37. SHARE-BASED PAYMENTS - continued
Share Award Scheme of SEA
The share award scheme of SEA (the "SEA Share Award Scheme") was
approved by the shareholders of SEA on 27 May 2010. The SEA Share
Award Scheme came into effect on 15 June 2010 upon fulfillment of
the conditions contained in the SEA Share Award Scheme. Unless
terminated earlier by the board of directors of SEA, the SEA Share
Award Scheme shall be valid and effective for a term of 15 years
until 14 June 2025.
The purpose of the SEA Share Award Scheme is to provide a
flexible means to recognise and acknowledge the performance and/or
contribution of the eligible participants. Under the SEA Share
Award Scheme, the board of directors of SEA (or any committee
delegated by the board of directors of SEA) may at its absolute
discretion grant awards, which may comprise (a) new shares of SEA;
(b) existing shares of SEA in issue and is listed on the Stock
Exchange from time to time; (c) cash in lieu of the shares of SEA;
or (d) a combination of (a), (b) and (c), to any eligible
participants as it thinks fit and appropriate and subject to the
terms and conditions of the SEA Share Award Scheme. No award may be
granted under the SEA Share Award Scheme if the aggregate number of
shares which may be issued and/or transferred upon vesting of all
outstanding awards granted under the SEA Share Award Scheme and any
other share award scheme of SEA and which may be issued upon
exercise of all outstanding options granted and yet to be exercised
under any share option scheme of SEA exceed 30% of the shares of
SEA in issue from time to time.
SEA has appointed trustee to acquire shares of SEA in the open
market with funds provided by the SEA group and to hold the shares
of SEA before they are vested and transferred to the selected
participants.
No award was granted since the adoption date of the SEA Share
Award Scheme.
38. RETIREMENT BENEFIT PLANS
The Group participates in a defined contribution scheme which is
registered under a Mandatory Provident Fund Scheme (the "MPF
Scheme") established under the Mandatory Provident Fund Schemes
Ordinance of Hong Kong in December 2000 for eligible employees in
Hong Kong. The assets of the MPF Scheme are held separately from
those of the Group, in funds under the control of trustees. The
Group contributes 5% to 15% of relevant payroll costs per month to
the scheme for members of the MPF Scheme, depending on the length
of service with the Group.
The employees of the Group's subsidiaries in the PRC are members
of state-managed retirement benefit scheme operated by the
government of the PRC.
The total contribution paid to the retirement benefit schemes by
the Group charged to profit or loss for the year amounted to
HK$3,485,000 (2015: HK$3,994,000). No forfeited contributions had
been used to reduce the level of contributions in either year.
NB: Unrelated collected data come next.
/-- R624, R690, R691, R697, R698: the expansion group. A request that passes waits in the engine's queue, and its entry stands IN_PROGRESS. R626 to
R630, R886, R893: the pair and register groups. PAIR_STATUS and REG_READ are answered with their records, a register's read doing what reading it
does; ROLE_SWAP journals the swap; RESOLVE_SPLIT makes the named controller the winner; REG_WRITE merges the word under its mask into a DW register,
writes it, and logs the write. -/
def Obligations.ExpansionPairAndRegisterRequests : Prop :=
  (∀ t q, Does (.winRead t q) (Passes hWinRead q)
    (fun b u => u = b.keep ((((b.letIn q).modExp q.ctl fun x =>
        { x with queue := x.queue ++ [{ kind := .read (field q.params 0 4) (field q.params 4 2), req := q }] }).expNext q.ctl).enter q.ctl q.client
      { (b.letIn q).doneEntry hWinRead q with st := .inProgress }))) ∧
  (∀ t q, Does (.winWrite t q) (Passes hWinWrite q)
    (fun b u => u = b.keep ((((b.letIn q).modExp q.ctl fun x =>
        { x with queue := x.queue ++ [{ kind := .write (field q.params 0 4) (q.params.drop 8), req := q }] }).expNext q.ctl).enter q.ctl q.client
      { (b.letIn q).doneEntry hWinWrite q with st := .inProgress }))) ∧
  (∀ t q, Does (.winErase t q) (Passes hWinErase q)
    (fun b u => u = b.keep ((((b.letIn q).modExp q.ctl fun x =>
        { x with queue := x.queue ++ [{ kind := .erase (field q.params 0 4) (field q.params 4 1), req := q }] }).expNext q.ctl).enter q.ctl q.client
      { (b.letIn q).doneEntry hWinErase q with st := .inProgress }))) ∧
  (∀ t q, Does (.spiXfer t q) (Passes hSpiXfer q)
    (fun b u => u = b.keep ((((b.letIn q).modExp q.ctl fun x =>
        { x with queue := x.queue ++ [{
            kind := .xfer (field q.params 0 1) (field q.params 1 1)
              ((List.range (field q.params 2 1)).map fun i => field q.params (4 + 4 * i) 4 % 2 ^ field q.params 1 1)
            req := q }] }).expNext q.ctl).enter q.ctl q.client
      { (b.letIn q).doneEntry hSpiXfer q with st := .inProgress }))) ∧
  (∀ t q, Does (.pairStatus t q) (Passes hPairStatus q)
    (fun b u => AnsweredDone hPairStatus q (b.letIn q) (b.letIn q) ((b.letIn q).pairBytes q.ctl) u)) ∧
  (∀ t q, Does (.roleSwap t q) (Passes hRoleSwap q)
    (fun b u =>
      let a := b.letIn q
      let j := a.swapTx q.ctl 0 q.client.val
      u = b.keep (a.prepareTx q.ctl replyParams { j with
        client := q.client.val, seq := q.seq, opcode := 0x0702, time := q.time, sched := q.time ≠ 0, req := some q
        changes := j.changes ++ [.entry q.client (if q.time ≠ 0
          then { a.doneEntry hRoleSwap q with mark := j.seq, st := .scheduled, status := 1, time := q.time }
          else { a.doneEntry hRoleSwap q with mark := j.seq })] }))) ∧
  (∀ t q w, Does (.resolveSplit t q) (fun b => Passes hResolveSplit q b ∧ ctlOf (field q.params 0 1) = some w)
    (fun b u =>
      let d := (b.letIn q).splitResolved w
      AnsweredDone hResolveSplit q (b.letIn q) d (be 4 (d.ctl w).mram.epoch ++ padTo 16 (d.ctl w).mram.hash) u)) ∧
  (∀ t q, Does (.regRead t q) (Passes hRegRead q)
    (fun b u =>
      let a := b.letIn q
      let adr := field q.params 0 4
      let n := field q.params 4 1
      let r := a.readRegs q.ctl ((regsOf adr n).getD [])
      AnsweredDone hRegRead q a (overList (List.range n) (fun i s => s.staleCheck q.ctl (adr + 4 * i)) r.2) (be 4 adr ++ be 1 n ++ zeros 3 ++ r.1) u)) ∧
  (∀ t q r, Does (.regWrite t q) (fun b => Passes hRegWrite q b ∧ regAddr (field q.params 0 4) = some r)
    (fun b u =>
      let a := b.letIn q
      let mask := field q.params 4 4
      let d := a.dwWrite q.ctl r ((a.dwWord q.ctl r &&& (mask ^^^ 0xFFFFFFFF)) ||| (field q.params 8 4 &&& mask))
      AnsweredDone hRegWrite q a (d.regRecord q.ctl q (d.dwWord q.ctl r)) (be 4 (d.dwWord q.ctl r)) u))

/-- R631 to R633, R526 to R534, R962: firmware and keys. FW_BEGIN opens a transfer into the image that does not run; FW_DATA puts its bytes at their
offset; FW_COMMIT stores the image; FW_RESTART of a controller with no synchronized peer restarts it, answered first, and of
the ACTIVE one with a synchronized peer swaps the roles; FW_STATUS reads the boot record.
KEY_LOAD journals the slot's generations with the unwrapped key, KEY_CLEAR their end with all that ends with them, SIGN_REVOKE the revocation. -/
def Obligations.FirmwareAndKeyRequests : Prop :=
  (∀ t q d, Does (.fwBegin t q) (fun b => Passes hFwBegin q b ∧ fwTarget q = some d)
    (fun b u =>
      let a := b.letIn q
      let toB := !(a.ctl d).imgB
      AnsweredDone hFwBegin q a
        (a.modCtl d fun x => { x with transfer := some {
          client := q.client, toB := toB, hdr := fwHeader q, len := field (fwHeader q) 12 4, parts := [], at_ := a.now } })
        (be 1 (b2n toB) ++ zeros 3) u)) ∧
  (∀ t q d x, Does (.fwData t q)
    (fun b => Passes hFwData q b ∧ (b.letIn q).transferOf q.ctl q.client = some (d, x) ∧ (b.letIn q).reaches_ q.ctl d = true)
    (fun b u =>
      let y := { x with parts := putPart (field q.params 0 4) (q.params.drop 8) x.parts }
      AnsweredDone hFwData q (b.letIn q) ((b.letIn q).modCtl d fun z => { z with transfer := some y }) (be 4 y.got) u)) ∧
  (∀ t q d x, Does (.fwCommit t q)
    (fun b => Passes hFwCommit q b ∧ (b.letIn q).transferOf q.ctl q.client = some (d, x) ∧ (b.letIn q).reaches_ q.ctl d = true)
    (fun b u => AnsweredDone hFwCommit q (b.letIn q) ((b.letIn q).storeImage d x) (be 1 (b2n x.toB) ++ be 1 1 ++ zeros 2) u)) ∧
  (∀ t q d, Does (.fwRestart t q)
    (fun b => Passes hFwRestart q b ∧ fwTarget q = some d ∧ (b.letIn q).noPeer d = true ∧ (b.letIn q).reaches_ q.ctl d = true ∧
      (((b.letIn q).ctl d).running = true ∨ d = q.ctl))
    (fun b u => u = b.keep ((b.letIn q).restartNow q.ctl d q))) ∧
  (∀ t q d, Does (.fwRestart t q)
    (fun b => Passes hFwRestart q b ∧ fwTarget q = some d ∧ ((b.letIn q).ctl d).role = .active ∧ (b.letIn q).noPeer d = false)
    (fun b u =>
      let a := b.letIn q
      let j := a.swapTx d 3 q.client.val
      u = b.keep (a.prepareTx q.ctl replyParams { j with
        client := q.client.val, seq := q.seq, opcode := 0x0904, time := q.time, sched := q.time ≠ 0, req := some q
        changes := j.changes ++ [.entry q.client (if q.time ≠ 0
          then { a.doneEntry hFwRestart q with mark := j.seq, st := .scheduled, status := 1, time := q.time }
          else { a.doneEntry hFwRestart q with mark := j.seq })] }))) ∧
  (∀ t q d, Does (.fwStatus t q) (fun b => Passes hFwStatus q b ∧ fwTarget q = some d)
    (fun b u => AnsweredDone hFwStatus q (b.letIn q) (b.letIn q) ((b.letIn q).ctl d).fwBytes u)) ∧
  (∀ t q key, Does (.keyLoad t q) (fun b => Passes hKeyLoad q b ∧ (b.letIn q).loadedKey q.ctl q = some key)
    (fun b u =>
      let a := b.letIn q
      let cl := clientOf (keyTarget q)
      let x := (a.ctl q.ctl).mram.client cl
      Journaled hKeyLoad q a a (Vector.replicate 4 false) 0
        ([.keys cl (x.loadKey key a.now)] ++ (if x.keys.isEmpty then [.window cl] else []) ++
          [.record (a.cmdRecord q.ctl 0x0901 cl.val 0 ((((x.loadKey key a.now).getLast?).map (·.gen)).getD 0) q.client)]) u)) ∧
  (∀ t q, Does (.keyClear t q) (Passes hKeyClear q)
    (fun b u =>
      let a := b.letIn q
      let cl := clientOf (keyTarget q)
      Journaled hKeyClear q a a (Vector.replicate 4 false) 0
        ((a.ctl q.ctl).mram.clearSlot cl ++ [.record (a.cmdRecord q.ctl 0x0902 cl.val 1 0 q.client)]) u)) ∧
  (∀ t q, Does (.signRevoke t q) (Passes hSignRevoke q)
    (fun b u =>
      let a := b.letIn q
      let k := field q.params 0 1
      Journaled hSignRevoke q a a (Vector.replicate 4 false) 0 [.revoke k, .record (a.cmdRecord q.ctl 0x0E06 k 0 1 q.client)] u))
39. RELATED PARTY TRANSACTIONS
(a) For the year ended 31 December 2016, the Group paid fees of
HK$188,174,000 (2015: HK$272,611,000) to South-East Asia Investment
and Agency Company, Limited ("SEAI"), a wholly-owned subsidiary of
SEA, pursuant to the agreement entered into between the Company,
certain subsidiaries of the Company and SEAI for using SEAI's
personnel and facilities on a cost-sharing basis to carry out the
Group's business activities in respect of the provision of property
development and management services to the Group on the Group's
property portfolio; and
(b) The remuneration of directors of the Company who are the
Group's key management is set out in note 14.
40. CONTINGENT LIABILITIES
At 31 December 2015, the Group had given guarantees to banks in
respect of mortgage loans provided to the Group's customers for the
purchase of the Group's properties located in Kaifeng, the PRC. The
total outstanding mortgage loans which were under the guarantee
were HK$43,382,000. This development project has been disposed
during the year as set out in note 42(b) and the contingent
liabilities therefore no longer exist at 31 December 2016.
41. ACQUISITIONS OF SUBSIDIARIES
On 7 November 2016, the Group entered into a sale and purchase
agreement with an independent third party to acquire indirectly the
entire issued units in a trust that owns the property known as 20
Moorgate, London, EC2R 6DA at a total consideration of
approximately GBP154 million (approximately HK$1,491 million) (the
"Acquisition"). The Acquisition was financed by (i) a bank facility
of GBP100.8 million secured by the property and (ii) a bank
facility of GBP57 million pledged by cash deposits.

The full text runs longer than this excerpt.